It's useless to try to run the algorithm without doing any kind of dimensionality reduction first: accurate density estimation is almost always unsucessful with highly sparse data. We can try to use our algorithm after killing some dimensions first.
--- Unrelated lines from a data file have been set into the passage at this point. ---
-- ==== Sys2Proof/Machine/MbExec.lean ====
section
/-! DEFINITION. Decoding a macroblock (43_slice_fsm.md R371-R379, 46_mb_decoders.md R550-R562): the operations MBTYPE_I, MBTYPE_P, MBTYPE_B, SUBMB_P, SUBMB_B, and the work they queue. -/

namespace Sys2Proof.Machine

/-! ## The facts that a type gives -/

/-- The information of a macroblock in progress right after its type is known (43_slice_fsm.md R384). -/
def MbInfo.ofType (t : MbType) : MbInfo :=
  { MbInfo.fresh with
    mbType := t
    isIntra := t.isIntra
    isPcm := decide (t = .iPcm)
    isSkip := t.isSkip
    isDirect16x16 := decide (t = .b 0)
    skipFlag := t.isSkip
    direct8x8 := List.replicate 4 (decide (t = .bSkip) || decide (t = .b 0))
    cbpLuma := match t with
      | .i16x16 n => i16CbpLuma n
      | .iPcm => 15
      | .iNxN | .p _ | .b _ | .pSkip | .bSkip => 0
    cbpChroma := match t with
      | .i16x16 n => i16CbpChroma n
      | .iPcm => 2
      | .iNxN | .p _ | .b _ | .pSkip | .bSkip => 0
    coeffLuma := List.replicate 16 (if t = .iPcm then 16 else 0)
    coeffCb := List.replicate 4 (if t = .iPcm then 16 else 0)
    coeffCr := List.replicate 4 (if t = .iPcm then 16 else 0) }

/-- Keep the type. -/
def State.setMbType (s : State) (t : MbType) : State :=
  (s.setMb { s.mb with mbType := t }).setWk { s.wk with cur := MbInfo.ofType t, subIdx := 0 }

/-! ## The work of a macroblock -/

/-- The residual blocks of the luma of an inter or Intra_16x16 macroblock (46_mb_decoders.md R553, R562). -/
def lumaTasks (t8 : Bool) : List Task :=
  if t8 then (List.range 4).map .luma8x8 else (List.range 16).map .luma4x4

/-- The chroma of a component: DC, then the four blocks (R562). -/
def chromaTasks (c : Nat) : List Task := .chromaDc c :: (List.range 4).map (.chromaAc c)

/-- The chroma of an intra macroblock (R556). -/
def intraChromaTasks : List Task := .chromaPred 1 :: chromaTasks 1 ++ .chromaPred 2 :: chromaTasks 2

/-- The partitions of an inter macroblock and then its residual (R560, R562). -/
def interTasks (m : MbRec) : List Task :=
  (List.range (partsOf m.mbType m.subTypes).length).map .part ++ lumaTasks m.transform8x8 ++ chromaTasks 1 ++ chromaTasks 2

/-- The decoder of a type (R550), then the write-back. -/
def decodeTasks (m : MbRec) : List Task :=
  (match m.mbType with
    | .iNxN =>
      (if m.transform8x8 then (List.range 4).flatMap fun k => [.i8Mode k, .luma8x8 k]
       else (List.range 16).flatMap fun k => [.i4Mode k, .luma4x4 k]) ++ intraChromaTasks
    | .i16x16 t => [.op .i16Mode (i16Mode t), .lumaDc] ++ lumaTasks false ++ intraChromaTasks
    | .iPcm => []
    | .p _ | .b _ | .pSkip | .bSkip => interTasks m) ++ [.writeBack]

/-- `QP_Y` from `mb_qp_delta` (43_slice_fsm.md R378, R379). -/
def State.updQp (s : State) (delta : Int) : State :=
  s.setDs { s.ds with qpYPrev := s.ds.qpY, qpY := (s.ds.qpY + delta) % 52, prevMbQpDeltaNonZero := decide (delta ≠ 0) }

/-- The space of the sub-macroblock types of a type. -/
def subSpace : MbType → Space
  | .b _ => .subB
  | .iNxN | .i16x16 _ | .iPcm | .p _ | .pSkip | .bSkip => .subP

/-- What follows the type of a coded macroblock other than I_PCM (44_mb_syntax.md R430, R432): the sub-macroblock types, then the rest. -/
def typeTasks (t : MbType) : List Task :=
  (if t.numParts = 4 then List.replicate 4 (.fetch (subSpace t)) else []) ++ [.mbRest]

/-- A coded macroblock other than I_PCM. -/
def State.startMb (s : State) (t : MbType) : State := (s.setMbType t).push (typeTasks t)

/-- A skipped macroblock (43_slice_fsm.md R372): no residual, `mb_qp_delta` 0. -/
def State.startSkip (s : State) (t : MbType) : State :=
  let s1 := (s.setMbType t).updQp 0
  s1.push (decodeTasks s1.mb)

/-- The reconstruction of I_PCM (46_mb_decoders.md R551). -/
def MbRec.pcmRecon (m : MbRec) : MbRec :=
  { m with reconY := m.pcmLuma.map (fun (v : Nat) => (v : Int)),
           reconCb := (m.pcmChroma.take 64).map (fun (v : Nat) => (v : Int)),
           reconCr := (m.pcmChroma.drop 64).map (fun (v : Nat) => (v : Int)) }

/-- I_PCM (46_mb_decoders.md R551): the samples, the warning, no prediction. -/
def State.startPcm (s : State) : State :=
  let s1 := s.setMbType .iPcm
  s1.parse (readPcm s1) fun _ s2 =>
    (((s2.setMb s2.mb.pcmRecon).warnIpcm).updQp 0).push [.writeBack]

/-- A sub-macroblock type (44_mb_syntax.md R432). -/
def State.setSubType (s : State) (t : SubType) : State :=
  let i := s.wk.subIdx
  (s.setMb { s.mb with subTypes := s.mb.subTypes.set i t }).setWk
    { s.wk with subIdx := i + 1, cur := { s.wk.cur with direct8x8 := s.wk.cur.direct8x8.set i t.isDirect } }

/-- The rest of the macroblock layer, the QP update, and the decoder (43_slice_fsm.md R371 steps 2-3). -/
def State.mbRest (s : State) : State :=
  s.parse (readMbLayer s) fun _ s1 => (s1.updQp s1.mb.mbQpDelta).push (decodeTasks s1.mb)

/-! ## The acts between the kernels -/

/-- The mode of a 4x4 or 8x8 intra block, kept, and its operation queued (47_intra_pred.md R622). -/
def State.i4Mode (s : State) (k : Nat) : State :=
  let m := s.intraMode (blkX k) (blkY k) k mode4From mode4From
  (s.setWk { s.wk with blk := k, cur := { s.wk.cur with intra4x4Mode := s.wk.cur.intra4x4Mode.set k m } }).push [.op .i4Mode m]

def State.i8Mode (s : State) (k : Nat) : State :=
  let m := s.intraMode (8 * (k % 2)) (8 * (k / 2)) k (mode8From true) (mode8From false)
  (s.setWk { s.wk with blk := k, cur := { s.wk.cur with intra8x8Mode := s.wk.cur.intra8x8Mode.set k m } }).push [.op .i8Mode m]

/-- The kernel for a block of levels: all 0 (R739), only DC in a 4x4 block (R740), or the transform `full`. -/
def kernelOf (full : Nat) (lvl : List Int) : Nat :=
  if lvl.all fun v => decide (v = 0) then 7
  else if full ≠ 5 ∧ (lvl.drop 1).all fun v => decide (v = 0) then 8
  else full

/-- Prepare a block and queue its kernel and its reconstruction. -/
def State.blockKernel (s : State) (plane x y size qp listIdx full : Nat) (dcDone : Bool) (lvl : List Int) : State :=
  (s.setWk { s.wk with plane := plane, bx := x, by' := y, size := size, qp := qp, listIdx := listIdx,
                       dcDone := dcDone, lvl := lvl }).push
    [.op .xform (kernelOf full lvl), .op .xform 6]

/-- `QP_Y` as a number. -/
def State.qpLuma (s : State) : Nat := s.ds.qpY.toNat

/-- `QPc` of a component (48_interp_transform.md R725). -/
def State.qpChroma (s : State) (c : Nat) : Nat :=
  let off := if c = 1 then s.hdr.pps.chromaQpOffset else s.hdr.pps.secondChromaQpOffset
  (qpcOf (clip3 0 51 (s.ds.qpY + off))).toNat

/-- The scaling list of a component (48_interp_transform.md R722). -/
def State.listOf (s : State) (c : Nat) : Nat := if s.mb.mbType.isIntra then c else 3 + c

/-- Luma 4x4 block `k` (46_mb_decoders.md R553, R554, R562). -/
def State.luma4x4 (s : State) (k : Nat) : State :=
  let i16 := s.mb.mbType.isI16
  let lvl := if i16 then at0 s.wk.dcY (4 * (blkY k / 4) + blkX k / 4) :: s.mb.i16Ac.getD k [] else s.mb.luma4x4.getD k []
  s.blockKernel 0 (blkX k) (blkY k) 4 s.qpLuma (s.listOf 0) 0 i16 lvl

/-- Luma 8x8 block `k` (46_mb_decoders.md R555, R562). -/
def State.luma8x8 (s : State) (k : Nat) : State :=
  s.blockKernel 0 (8 * (k % 2)) (8 * (k / 2)) 8 s.qpLuma (if s.mb.mbType.isIntra then 0 else 1) 5 false (s.mb.luma8x8.getD k [])

/-- Prepare a DC transform and queue it. -/
def State.dcKernel (s : State) (qp listIdx kernel : Nat) (lvl : List Int) : State :=
  (s.setWk { s.wk with qp := qp, listIdx := listIdx, lvl := lvl }).push [.op .xform kernel]

/-- The Intra_16x16 luma DC (46_mb_decoders.md R553). -/
def State.lumaDc (s : State) : State := s.dcKernel s.qpLuma 0 2 s.mb.i16Dc

/-- The chroma DC of component `c` (46_mb_decoders.md R562). -/
def State.chromaDc (s : State) (c : Nat) : State :=
  s.dcKernel (s.qpChroma c) (s.listOf c) 3 (s.mb.chromaDc.getD (c - 1) [])

/-- Chroma block `k` of component `c` (46_mb_decoders.md R562). -/
def State.chromaAc (s : State) (c k : Nat) : State :=
  s.blockKernel c (4 * (k % 2)) (4 * (k / 2)) 4 (s.qpChroma c) (s.listOf c) 4 true
    (at0 s.wk.dcC k :: (s.mb.chromaAc.getD (c - 1) []).getD k [])

/-- The chroma mode's operation for a component (46_mb_decoders.md R556). -/
def State.chromaPred (s : State) (c : Nat) : State :=
  (s.setWk { s.wk with plane := c }).push [.op .chromaMode s.mb.intraChromaMode]

/-- The luma phase's operation for list `x` (46_mb_decoders.md R560 step 3). -/
def State.predLuma (s : State) (x : Nat) : State :=
  let s1 := s.setWk { s.wk with list := x }
  s1.push [.op .qpel (lumaPhaseOf s1.partMotion.mv)]

/-- The chroma phase's operation for list `x` and component `c`. -/
def State.predChroma (s : State) (x c : Nat) : State :=
  let s1 := s.setWk { s.wk with list := x, comp := c }
  s1.push [.op .cpel (chromaPhaseOf s1.partMotion.mv)]

/-! ## The operations: one for each macroblock type -/

/-! MBTYPE_I -/

def execINxN (s : State) : Host.Outcome State Fault Refusal := .next (s.startMb .iNxN)
def execI_16x16_0_0_0 (s : State) : Host.Outcome State Fault Refusal := .next (s.startMb (.i16x16 0))
def execI_16x16_1_0_0 (s : State) : Host.Outcome State Fault Refusal := .next (s.startMb (.i16x16 1))
def execI_16x16_2_0_0 (s : State) : Host.Outcome State Fault Refusal := .next (s.startMb (.i16x16 2))
def execI_16x16_3_0_0 (s : State) : Host.Outcome State Fault Refusal := .next (s.startMb (.i16x16 3))
def execI_16x16_0_1_0 (s : State) : Host.Outcome State Fault Refusal := .next (s.startMb (.i16x16 4))
def execI_16x16_1_1_0 (s : State) : Host.Outcome State Fault Refusal := .next (s.startMb (.i16x16 5))
def execI_16x16_2_1_0 (s : State) : Host.Outcome State Fault Refusal := .next (s.startMb (.i16x16 6))
def execI_16x16_3_1_0 (s : State) : Host.Outcome State Fault Refusal := .next (s.startMb (.i16x16 7))
def execI_16x16_0_2_0 (s : State) : Host.Outcome State Fault Refusal := .next (s.startMb (.i16x16 8))
def execI_16x16_1_2_0 (s : State) : Host.Outcome State Fault Refusal := .next (s.startMb (.i16x16 9))
def execI_16x16_2_2_0 (s : State) : Host.Outcome State Fault Refusal := .next (s.startMb (.i16x16 10))
def execI_16x16_3_2_0 (s : State) : Host.Outcome State Fault Refusal := .next (s.startMb (.i16x16 11))
def execI_16x16_0_0_1 (s : State) : Host.Outcome State Fault Refusal := .next (s.startMb (.i16x16 12))
def execI_16x16_1_0_1 (s : State) : Host.Outcome State Fault Refusal := .next (s.startMb (.i16x16 13))
def execI_16x16_2_0_1 (s : State) : Host.Outcome State Fault Refusal := .next (s.startMb (.i16x16 14))
def execI_16x16_3_0_1 (s : State) : Host.Outcome State Fault Refusal := .next (s.startMb (.i16x16 15))
def execI_16x16_0_1_1 (s : State) : Host.Outcome State Fault Refusal := .next (s.startMb (.i16x16 16))
def execI_16x16_1_1_1 (s : State) : Host.Outcome State Fault Refusal := .next (s.startMb (.i16x16 17))
def execI_16x16_2_1_1 (s : State) : Host.Outcome State Fault Refusal := .next (s.startMb (.i16x16 18))
def execI_16x16_3_1_1 (s : State) : Host.Outcome State Fault Refusal := .next (s.startMb (.i16x16 19))
def execI_16x16_0_2_1 (s : State) : Host.Outcome State Fault Refusal := .next (s.startMb (.i16x16 20))
def execI_16x16_1_2_1 (s : State) : Host.Outcome State Fault Refusal := .next (s.startMb (.i16x16 21))
def execI_16x16_2_2_1 (s : State) : Host.Outcome State Fault Refusal := .next (s.startMb (.i16x16 22))
def execI_16x16_3_2_1 (s : State) : Host.Outcome State Fault Refusal := .next (s.startMb (.i16x16 23))
def execIPcm (s : State) : Host.Outcome State Fault Refusal := .next s.startPcm
/-! MBTYPE_P -/

def execPL0_16x16 (s : State) : Host.Outcome State Fault Refusal := .next (s.startMb (.p 0))
def execPL0L0_16x8 (s : State) : Host.Outcome State Fault Refusal := .next (s.startMb (.p 1))
def execPL0L0_8x16 (s : State) : Host.Outcome State Fault Refusal := .next (s.startMb (.p 2))
def execP8x8 (s : State) : Host.Outcome State Fault Refusal := .next (s.startMb (.p 3))
def execP8x8ref0 (s : State) : Host.Outcome State Fault Refusal := .next (s.startMb (.p 4))
def execPINxN (s : State) : Host.Outcome State Fault Refusal := .next (s.startMb .iNxN)
def execPI_16x16_0_0_0 (s : State) : Host.Outcome State Fault Refusal := .next (s.startMb (.i16x16 0))
def execPI_16x16_1_0_0 (s : State) : Host.Outcome State Fault Refusal := .next (s.startMb (.i16x16 1))
def execPI_16x16_2_0_0 (s : State) : Host.Outcome State Fault Refusal := .next (s.startMb (.i16x16 2))
def execPI_16x16_3_0_0 (s : State) : Host.Outcome State Fault Refusal := .next (s.startMb (.i16x16 3))
def execPI_16x16_0_1_0 (s : State) : Host.Outcome State Fault Refusal := .next (s.startMb (.i16x16 4))
def execPI_16x16_1_1_0 (s : State) : Host.Outcome State Fault Refusal := .next (s.startMb (.i16x16 5))
def execPI_16x16_2_1_0 (s : State) : Host.Outcome State Fault Refusal := .next (s.startMb (.i16x16 6))
def execPI_16x16_3_1_0 (s : State) : Host.Outcome State Fault Refusal := .next (s.startMb (.i16x16 7))
def execPI_16x16_0_2_0 (s : State) : Host.Outcome State Fault Refusal := .next (s.startMb (.i16x16 8))
def execPI_16x16_1_2_0 (s : State) : Host.Outcome State Fault Refusal := .next (s.startMb (.i16x16 9))
def execPI_16x16_2_2_0 (s : State) : Host.Outcome State Fault Refusal := .next (s.startMb (.i16x16 10))
def execPI_16x16_3_2_0 (s : State) : Host.Outcome State Fault Refusal := .next (s.startMb (.i16x16 11))
def execPI_16x16_0_0_1 (s : State) : Host.Outcome State Fault Refusal := .next (s.startMb (.i16x16 12))
def execPI_16x16_1_0_1 (s : State) : Host.Outcome State Fault Refusal := .next (s.startMb (.i16x16 13))
def execPI_16x16_2_0_1 (s : State) : Host.Outcome State Fault Refusal := .next (s.startMb (.i16x16 14))
def execPI_16x16_3_0_1 (s : State) : Host.Outcome State Fault Refusal := .next (s.startMb (.i16x16 15))
def execPI_16x16_0_1_1 (s : State) : Host.Outcome State Fault Refusal := .next (s.startMb (.i16x16 16))
def execPI_16x16_1_1_1 (s : State) : Host.Outcome State Fault Refusal := .next (s.startMb (.i16x16 17))
def execPI_16x16_2_1_1 (s : State) : Host.Outcome State Fault Refusal := .next (s.startMb (.i16x16 18))
def execPI_16x16_3_1_1 (s : State) : Host.Outcome State Fault Refusal := .next (s.startMb (.i16x16 19))
def execPI_16x16_0_2_1 (s : State) : Host.Outcome State Fault Refusal := .next (s.startMb (.i16x16 20))
def execPI_16x16_1_2_1 (s : State) : Host.Outcome State Fault Refusal := .next (s.startMb (.i16x16 21))
def execPI_16x16_2_2_1 (s : State) : Host.Outcome State Fault Refusal := .next (s.startMb (.i16x16 22))
def execPI_16x16_3_2_1 (s : State) : Host.Outcome State Fault Refusal := .next (s.startMb (.i16x16 23))
def execPIPcm (s : State) : Host.Outcome State Fault Refusal := .next s.startPcm
def execPSkip (s : State) : Host.Outcome State Fault Refusal := .next (s.startSkip .pSkip)
/-! MBTYPE_B -/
Wit our dataset, after some experimentation, when there are 11 dimensions left DTM density estimation looks quite well:

In [1110]:
pca = PCA(n_components=11)
digits_red = pca.fit_transform(digits)

ex6 = Tomato(
        input_type="points",
        metric="euclidean",
        graph_type="knn",
        density_type="logDTM",
        n_clusters=10,
        k=9,
    )

ex6.fit(digits_red)
ex6.plot_diagram()

It looks like the algorithm found "naturally" 9-10 clusters, let's plot these 10 groups in 2D:

In [1100]:
labels = ex6.fit_predict(digits_red)

pca = PCA(n_components=2)
digits_red = pca.fit_transform(digits_red)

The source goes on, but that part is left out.